Each line from the one holding "have h : w.toNat < 2 ^ 136 := w.isLt" to the end of the listing below must be given again exactly as it appears.

### Source material
- Opening Delimiter -
-- ==== Sys2Proof/Laws/Encoding.lean ====
section
/-! SUPPORT. The fields of a command word and of a pair word are the ones it was built from. -/

namespace Sys2Proof

section

variable (op : Byte) (a0 a1 a2 a3 a4 a5 a6 a7 : Slot)

@[simp] theorem opcode_commandWord : opcode (commandWord op a0 a1 a2 a3 a4 a5 a6 a7) = op := by
  ext i hi
  simp only [opcode, commandWord, BitVec.getElem_extractLsb', BitVec.getLsbD_append]
  simp [show ¬ (128 + i < 128) by omega, BitVec.getLsbD_eq_getElem hi]

/-- Bit `i` of slot `k` of a word, as a bit of the word. -/
theorem slot_bit (w : CommandWord) (k i : Nat) (hi : i < 16) :
    (slot w k)[i] = w.getLsbD (112 - 16 * k + i) := by
  simp [slot, BitVec.getElem_extractLsb']

@[simp] theorem slot0_commandWord : slot (commandWord op a0 a1 a2 a3 a4 a5 a6 a7) 0 = a0 := by
  ext i hi
  rw [slot_bit]
  simp only [commandWord, BitVec.getLsbD_append]
  simp [show 112 + i < 128 by omega, BitVec.getLsbD_eq_getElem hi]

@[simp] theorem slot1_commandWord : slot (commandWord op a0 a1 a2 a3 a4 a5 a6 a7) 1 = a1 := by
  ext i hi
  rw [slot_bit]
  simp only [commandWord, BitVec.getLsbD_append]
  simp [show 96 + i < 128 by omega, show 96 + i < 112 by omega, BitVec.getLsbD_eq_getElem hi]

@[simp] theorem slot2_commandWord : slot (commandWord op a0 a1 a2 a3 a4 a5 a6 a7) 2 = a2 := by
  ext i hi
  rw [slot_bit]
  simp only [commandWord, BitVec.getLsbD_append]
  simp [show 80 + i < 128 by omega, show 80 + i < 112 by omega, show 80 + i < 96 by omega,
    BitVec.getLsbD_eq_getElem hi]

@[simp] theorem slot3_commandWord : slot (commandWord op a0 a1 a2 a3 a4 a5 a6 a7) 3 = a3 := by
  ext i hi
  rw [slot_bit]
  simp only [commandWord, BitVec.getLsbD_append]
  simp [show 64 + i < 128 by omega, show 64 + i < 112 by omega, show 64 + i < 96 by omega,
    show 64 + i < 80 by omega, BitVec.getLsbD_eq_getElem hi]

@[simp] theorem slot4_commandWord : slot (commandWord op a0 a1 a2 a3 a4 a5 a6 a7) 4 = a4 := by
  ext i hi
  rw [slot_bit]
  simp only [commandWord, BitVec.getLsbD_append]
  simp [show 48 + i < 128 by omega, show 48 + i < 112 by omega, show 48 + i < 96 by omega,
    show 48 + i < 80 by omega, show 48 + i < 64 by omega, BitVec.getLsbD_eq_getElem hi]

@[simp] theorem slot5_commandWord : slot (commandWord op a0 a1 a2 a3 a4 a5 a6 a7) 5 = a5 := by
  ext i hi
  rw [slot_bit]
  simp only [commandWord, BitVec.getLsbD_append]
  simp [show 32 + i < 128 by omega, show 32 + i < 112 by omega, show 32 + i < 96 by omega,
    show 32 + i < 80 by omega, show 32 + i < 64 by omega, show 32 + i < 48 by omega,
    BitVec.getLsbD_eq_getElem hi]

@[simp] theorem slot6_commandWord : slot (commandWord op a0 a1 a2 a3 a4 a5 a6 a7) 6 = a6 := by
  ext i hi
  rw [slot_bit]
  simp only [commandWord, BitVec.getLsbD_append]
  simp [show 16 + i < 128 by omega, show 16 + i < 112 by omega, show 16 + i < 96 by omega,
    show 16 + i < 80 by omega, show 16 + i < 64 by omega, show 16 + i < 48 by omega,
    show 16 + i < 32 by omega, BitVec.getLsbD_eq_getElem hi]

@[simp] theorem slot7_commandWord : slot (commandWord op a0 a1 a2 a3 a4 a5 a6 a7) 7 = a7 := by
  ext i hi
  rw [slot_bit]
  simp only [commandWord, BitVec.getLsbD_append]
  simp [hi, show i < 128 by omega, show i < 112 by omega, show i < 96 by omega,
    show i < 80 by omega, show i < 64 by omega, show i < 48 by omega,
    show i < 32 by omega]

end

@[simp] theorem pairData_pairWord (d a : Byte) : pairData (pairWord d a) = d := by
  ext i hi
  simp only [pairData, pairWord, BitVec.getElem_extractLsb', BitVec.getLsbD_append]
  simp [BitVec.getLsbD_eq_getElem hi]

@[simp] theorem pairAddr_pairWord (d a : Byte) : pairAddr (pairWord d a) = a := by
  ext i hi
  simp only [pairAddr, pairWord, BitVec.getElem_extractLsb', BitVec.getLsbD_append]
  simp [hi]

/-- A word matches a command row (mask 0xFF in bits 135:128) iff its opcode is the row's. -/
theorem opcode_of_toNat (w : CommandWord) : (opcode w).toNat = w.toNat / 2 ^ 128 := by
  have h : w.toNat < 2 ^ 136 := w.isLt
  have h2 : w.toNat / 2 ^ 128 < 2 ^ 8 := by
    apply Nat.div_lt_of_lt_mul
    omega
  simp only [opcode, BitVec.extractLsb'_toNat, Nat.shiftRight_eq_div_pow]
  exact Nat.mod_eq_of_lt h2

end Sys2Proof
end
- Closing Delimiter -
### Response to this exercise
  have h : w.toNat < 2 ^ 136 := w.isLt
  have h2 : w.toNat / 2 ^ 128 < 2 ^ 8 := by
    apply Nat.div_lt_of_lt_mul
    omega
  simp only [opcode, BitVec.extractLsb'_toNat, Nat.shiftRight_eq_div_pow]
  exact Nat.mod_eq_of_lt h2

end Sys2Proof
end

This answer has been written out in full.